Ramazan didn’t believe his ears. He didn’t tell his wife. He rushed to the bus station to confirm the news. Some drivers told him but they were not sure which van.
In the evening, he rang to his brother in Quetta City, Pakistan. His brother told him that he was in the bus station in Quetta City waiting for the van but he didn’t see the driver, Shukria and other passengers from the area.
It was getting dark and Ramazan was getting worried. He didn’t know, where to go or who to talk to? He was continuously ringing to the driver, but his mobile seemed to have switched off.
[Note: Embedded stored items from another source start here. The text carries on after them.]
/-- The instructions that C alone carries (R48, R49). A selector code that no row names falls to the last row of its opcode, whose own field check then finds the code reserved. -/
def opcodeC (op : BitVec 8) (b : BitVec 32) : Option Instr :=
  match op.toNat with
  | 0x01 => some (.br (.ofBits b))
  | 0x02 => some (.brc (.ofBits b))
  | 0x03 => some (.jmp (.ofBits b))
  | 0x04 => some (.call (.ofBits b))
  | 0x05 => some (.callr (.ofBits b))
  | 0x06 => some (.ret)
  | 0x07 => some (.loopi (.ofBits b))
  | 0x08 => some (.loop)
  | 0x09 => some (.suspend)
  | 0x0A => some (.spawn (.ofBits b))
  | 0x0B => some (.rclaim (.ofBits b))
  | 0x0C => some (.yield)
  | 0x0D => some (.halt)
  | 0x0E => some (.trap (.ofBits b))
  | 0x0F => some (.tret)
  | 0x10 => some (.csrr (.ofBits b))
  | 0x11 => some (.csrw (.ofBits b))
  | 0x12 => some (.csrsb (.ofBits b))
  | 0x13 => some (.csrcb (.ofBits b))
  | 0x20 => some (.dnew (.ofBits b))
  | 0x21 => if (b.extractLsb' 8 4).toNat = 0 then some (.dgrantRange (.ofBits b)) else if (b.extractLsb' 8 4).toNat = 1 then some (.dgrantCore (.ofBits b)) else if (b.extractLsb' 8 4).toNat = 2 then some (.dgrantVf (.ofBits b)) else some (.dgrantBud (.ofBits b))
  | 0x22 => if (b.extractLsb' 8 4).toNat = 0 then some (.drevokeRange (.ofBits b)) else if (b.extractLsb' 8 4).toNat = 1 then some (.drevokeCore (.ofBits b)) else some (.drevokeVf (.ofBits b))
  | 0x23 => some (.dkill (.ofBits b))
  | 0x24 => if (b.extractLsb' 8 4).toNat = 0 then some (.dpolicyTrap (.ofBits b)) else if (b.extractLsb' 8 4).toNat = 1 then some (.dpolicyFlags (.ofBits b)) else if (b.extractLsb' 8 4).toNat = 2 then some (.dpolicyEvq (.ofBits b)) else if (b.extractLsb' 8 4).toNat = 3 then some (.dpolicyDlog (.ofBits b)) else if (b.extractLsb' 8 4).toNat = 4 then some (.dpolicyScope (.ofBits b)) else if (b.extractLsb' 8 4).toNat = 5 then some (.dpolicyTbofs (.ofBits b)) else some (.dpolicySpill (.ofBits b))
  | 0x25 => some (.dquery (.ofBits b))
  | 0x26 => if (b.extractLsb' 8 4).toNat = 0 then some (.tlbinvAll (.ofBits b)) else if (b.extractLsb' 8 4).toNat = 1 then some (.tlbinvVa (.ofBits b)) else some (.tlbinvDom (.ofBits b))
  | 0x27 => if (b.extractLsb' 8 4).toNat = 0 then some (.rtload (.ofBits b)) else some (.rtloadClr (.ofBits b))
  | 0x28 => if (b.extractLsb' 8 4).toNat = 0 then some (.evpostOwn (.ofBits b)) else if (b.extractLsb' 8 4).toNat = 1 then some (.evpostPar (.ofBits b)) else some (.evpostChild (.ofBits b))
  | 0x29 => if (b.extractLsb' 8 4).toNat = 0 then some (.pgstateBegin (.ofBits b)) else some (.pgstateEnd (.ofBits b))
  | 0x30 => some (.pand (.ofBits b))
  | 0x31 => some (.por (.ofBits b))
  | 0x32 => some (.pxor (.ofBits b))
  | 0x33 => some (.pnot (.ofBits b))
  | 0x34 => some (.psetn (.ofBits b))
  | 0x35 => some (.pcnt (.ofBits b))
  | 0x36 => some (.pfirst (.ofBits b))
  | _ => none

/-- The scalar and scalar-float instructions of C and S. -/
def opcodeScalar (sl : CS) (op : BitVec 8) (b : BitVec 32) : Option Instr :=
  match op.toNat with
  | 0x40 => some (.add sl (.ofBits b))
  | 0x41 => some (.addi sl (.ofBits b))
  | 0x42 => some (.sub sl (.ofBits b))
  | 0x43 => some (.mul sl (.ofBits b))
  | 0x44 => some (.mulh sl (.ofBits b))
  | 0x45 => some (.mulhu sl (.ofBits b))
  | 0x46 => some (.div sl (.ofBits b))
  | 0x47 => some (.divu sl (.ofBits b))
  | 0x48 => some (.rem sl (.ofBits b))
  | 0x49 => some (.remu sl (.ofBits b))
  | 0x4A => some (.and sl (.ofBits b))
  | 0x4B => some (.andi sl (.ofBits b))
  | 0x4C => some (.or sl (.ofBits b))
  | 0x4D => some (.ori sl (.ofBits b))
  | 0x4E => some (.xor sl (.ofBits b))
  | 0x4F => some (.xori sl (.ofBits b))
  | 0x50 => some (.shl sl (.ofBits b))
  | 0x51 => some (.shli sl (.ofBits b))
  | 0x52 => some (.shr sl (.ofBits b))
  | 0x53 => some (.shri sl (.ofBits b))
  | 0x54 => some (.sar sl (.ofBits b))
  | 0x55 => some (.sari sl (.ofBits b))
  | 0x56 => some (.ror sl (.ofBits b))
  | 0x57 => some (.min sl (.ofBits b))
  | 0x58 => some (.minu sl (.ofBits b))
  | 0x59 => some (.max sl (.ofBits b))
  | 0x5A => some (.maxu sl (.ofBits b))
  | 0x5B => some (.clz sl (.ofBits b))
  | 0x5C => some (.ctz sl (.ofBits b))
  | 0x5D => some (.popc sl (.ofBits b))
  | 0x5E => some (.slt sl (.ofBits b))
  | 0x5F => some (.sltu sl (.ofBits b))
  | 0x60 => some (.sel sl (.ofBits b))
  | 0x61 => some (.movi sl (.ofBits b))
  | 0x62 => some (.movk sl (.ofBits b))
  | 0x63 => some (.sext sl (.ofBits b))
  | 0x68 => some (.sfadd sl (.ofBits b))
  | 0x69 => some (.sfsub sl (.ofBits b))
  | 0x6A => some (.sfmul sl (.ofBits b))
  | 0x6B => some (.sffma sl (.ofBits b))
  | 0x6C => some (.sfmin sl (.ofBits b))
  | 0x6D => some (.sfmax sl (.ofBits b))
  | 0x6E => some (.sfcmp sl (.ofBits b))
  | 0x6F => some (.sfcvt sl (.ofBits b))
  | _ => none

/-- The instructions that S alone carries. -/
def opcodeS (op : BitVec 8) (b : BitVec 32) : Option Instr :=
  match op.toNat with
  | 0x80 => some (.ldB (.ofBits b))
  | 0x81 => some (.ldBu (.ofBits b))
  | 0x82 => some (.ldH (.ofBits b))
  | 0x83 => some (.ldHu (.ofBits b))
  | 0x84 => some (.ldW (.ofBits b))
  | 0x85 => some (.ldWu (.ofBits b))
  | 0x86 => some (.ldD (.ofBits b))
  | 0x88 => some (.stB (.ofBits b))
  | 0x89 => some (.stH (.ofBits b))
  | 0x8A => some (.stW (.ofBits b))
  | 0x8B => some (.stD (.ofBits b))
  | 0x90 => some (.ataddW (.ofBits b))
  | 0x91 => some (.ataddD (.ofBits b))
  | 0x92 => some (.atminW (.ofBits b))
  | 0x93 => some (.atminD (.ofBits b))
  | 0x94 => some (.atmaxW (.ofBits b))
  | 0x95 => some (.atmaxD (.ofBits b))
  | 0x96 => some (.atandW (.ofBits b))
  | 0x97 => some (.atandD (.ofBits b))
  | 0x98 => some (.atorW (.ofBits b))
  | 0x99 => some (.atorD (.ofBits b))
  | 0x9A => some (.atxorW (.ofBits b))
  | 0x9B => some (.atxorD (.ofBits b))
  | 0x9C => some (.atswpW (.ofBits b))
  | 0x9D => some (.atswpD (.ofBits b))
  | 0x9E => some (.atcasW (.ofBits b))
  | 0x9F => some (.atcasD (.ofBits b))
  | 0xA0 => some (.vldt (.ofBits b))
  | 0xA1 => some (.vstt (.ofBits b))
  | 0xA2 => some (.vldts (.ofBits b))
  | 0xA3 => some (.vgtht (.ofBits b))
  | 0xA4 => some (.vins (.ofBits b))
  | 0xA5 => some (.vext (.ofBits b))
  | _ => none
His brother in Pakistan suggested him to go to the nearby Police Station to get help. But he was not sure, whether Police could help him.
It was on the social media, when the abduction news emerged. Later on, the national television confirmed the news of the seven passengers’ abduction including two women and a minor girl.
Family members and neighbours started coming Ramazan’s home. His wife fell unconscious, when she heard the news. People around were comforting them and giving them support. Ramazan’s lips were quivering. His throat was dried and bitter. His legs were shaking. He was walking here and there like a dead soul. He wanted to talk but didn’t know what to say. He never found himself so helpless. He wanted to cry but perhaps his tears had dried up.
The following day, community elders visited his home and promised to make all possible efforts to bring her daughter and six other hostages back home. He was assured not to lose his heart. Ramazan felt a sign of hope and thanked community elders for their support.
He continuously prayed to God to look after his Shukria and reminded of how he thanked Him for being given a beautiful daughter.
After nearly one month in abduction, on 8th of November 2015, a group of Pashtoon elders from Guwar, District Zabul, Afghanistan brought seven dead bodies wrapped in coffins in Shajoi Hospital. The news of the seven dead bodies spread like a fire in the area and then to Dhamurdha village. People rushed to Shajoi Hospital to find their loved ones. Ramazan also hurried to the hospital. Among the dead bodies, there was also a tiny body wrapped in a white coffin. He couldn’t believe his eyes when he saw her beautiful daughter lying dead. He held her body up and pressed her against his chest and screamed loudly. The tears started rolling down on his cheeks like a tap water.
His family members grabbed him of his shoulders to support him while the hospital staff started removing the dead bodies on the ambulance to take them to the native village.
Later on, the doctor said that all victims’ throats had either been cut by a metal wire or a kite string coated glass. United Nations, Afghan Government and US have condemned the killings. Many Afghans termed it a religious and race motivated killing by unknown armed men.
When she was born her father named her Shukria, which means ‘thanks or thank you’. Being so happy at her birth, Ramazan must have thanked God for giving him a lovely daughter. Now, his Shukria has gone, many wonder what’s left him to thank God.